### TASK GOAL
Go to the line below containing "namespace Sys2Proof.Machine" and print exactly from there through the line containing "CMD_RETIRE (R338). -/", both included. Print nothing else.

### DATA SUPPLIED
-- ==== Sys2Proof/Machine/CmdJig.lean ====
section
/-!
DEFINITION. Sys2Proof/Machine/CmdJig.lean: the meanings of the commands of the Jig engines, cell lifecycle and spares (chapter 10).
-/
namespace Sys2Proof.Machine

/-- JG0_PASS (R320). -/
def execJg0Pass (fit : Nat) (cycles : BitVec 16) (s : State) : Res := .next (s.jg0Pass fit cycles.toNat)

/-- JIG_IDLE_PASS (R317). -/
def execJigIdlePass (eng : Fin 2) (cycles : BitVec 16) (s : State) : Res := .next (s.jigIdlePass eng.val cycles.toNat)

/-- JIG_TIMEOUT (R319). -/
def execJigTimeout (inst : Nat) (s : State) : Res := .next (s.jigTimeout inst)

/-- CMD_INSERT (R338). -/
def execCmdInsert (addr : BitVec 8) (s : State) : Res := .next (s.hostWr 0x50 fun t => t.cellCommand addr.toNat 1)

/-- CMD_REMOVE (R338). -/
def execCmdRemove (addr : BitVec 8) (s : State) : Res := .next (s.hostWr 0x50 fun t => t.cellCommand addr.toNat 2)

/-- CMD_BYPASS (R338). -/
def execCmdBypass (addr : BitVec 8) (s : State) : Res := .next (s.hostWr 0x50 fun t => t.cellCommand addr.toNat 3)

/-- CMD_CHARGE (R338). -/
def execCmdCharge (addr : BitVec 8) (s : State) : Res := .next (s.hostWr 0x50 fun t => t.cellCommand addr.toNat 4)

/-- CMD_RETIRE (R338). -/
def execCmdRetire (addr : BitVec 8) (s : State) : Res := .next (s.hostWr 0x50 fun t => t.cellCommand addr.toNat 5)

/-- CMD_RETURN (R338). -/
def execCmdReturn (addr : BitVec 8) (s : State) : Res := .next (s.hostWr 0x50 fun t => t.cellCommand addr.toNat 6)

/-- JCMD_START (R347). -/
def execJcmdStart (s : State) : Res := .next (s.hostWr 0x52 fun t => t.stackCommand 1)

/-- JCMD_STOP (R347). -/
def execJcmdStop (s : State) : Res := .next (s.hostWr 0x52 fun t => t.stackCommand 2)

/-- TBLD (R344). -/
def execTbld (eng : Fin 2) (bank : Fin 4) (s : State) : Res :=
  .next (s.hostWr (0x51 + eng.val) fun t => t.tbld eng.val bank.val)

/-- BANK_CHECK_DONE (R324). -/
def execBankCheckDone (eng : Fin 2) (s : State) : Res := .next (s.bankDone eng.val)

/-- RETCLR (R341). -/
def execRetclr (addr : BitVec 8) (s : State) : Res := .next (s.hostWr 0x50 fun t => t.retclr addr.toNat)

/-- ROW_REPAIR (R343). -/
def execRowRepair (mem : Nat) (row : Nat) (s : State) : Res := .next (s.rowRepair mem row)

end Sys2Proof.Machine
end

### ANSWER TO THIS EXERCISE
namespace Sys2Proof.Machine

/-- JG0_PASS (R320). -/
def execJg0Pass (fit : Nat) (cycles : BitVec 16) (s : State) : Res := .next (s.jg0Pass fit cycles.toNat)

/-- JIG_IDLE_PASS (R317). -/
def execJigIdlePass (eng : Fin 2) (cycles : BitVec 16) (s : State) : Res := .next (s.jigIdlePass eng.val cycles.toNat)

/-- JIG_TIMEOUT (R319). -/
def execJigTimeout (inst : Nat) (s : State) : Res := .next (s.jigTimeout inst)

/-- CMD_INSERT (R338). -/
def execCmdInsert (addr : BitVec 8) (s : State) : Res := .next (s.hostWr 0x50 fun t => t.cellCommand addr.toNat 1)

/-- CMD_REMOVE (R338). -/
def execCmdRemove (addr : BitVec 8) (s : State) : Res := .next (s.hostWr 0x50 fun t => t.cellCommand addr.toNat 2)

/-- CMD_BYPASS (R338). -/
def execCmdBypass (addr : BitVec 8) (s : State) : Res := .next (s.hostWr 0x50 fun t => t.cellCommand addr.toNat 3)

/-- CMD_CHARGE (R338). -/
def execCmdCharge (addr : BitVec 8) (s : State) : Res := .next (s.hostWr 0x50 fun t => t.cellCommand addr.toNat 4)

/-- CMD_RETIRE (R338). -/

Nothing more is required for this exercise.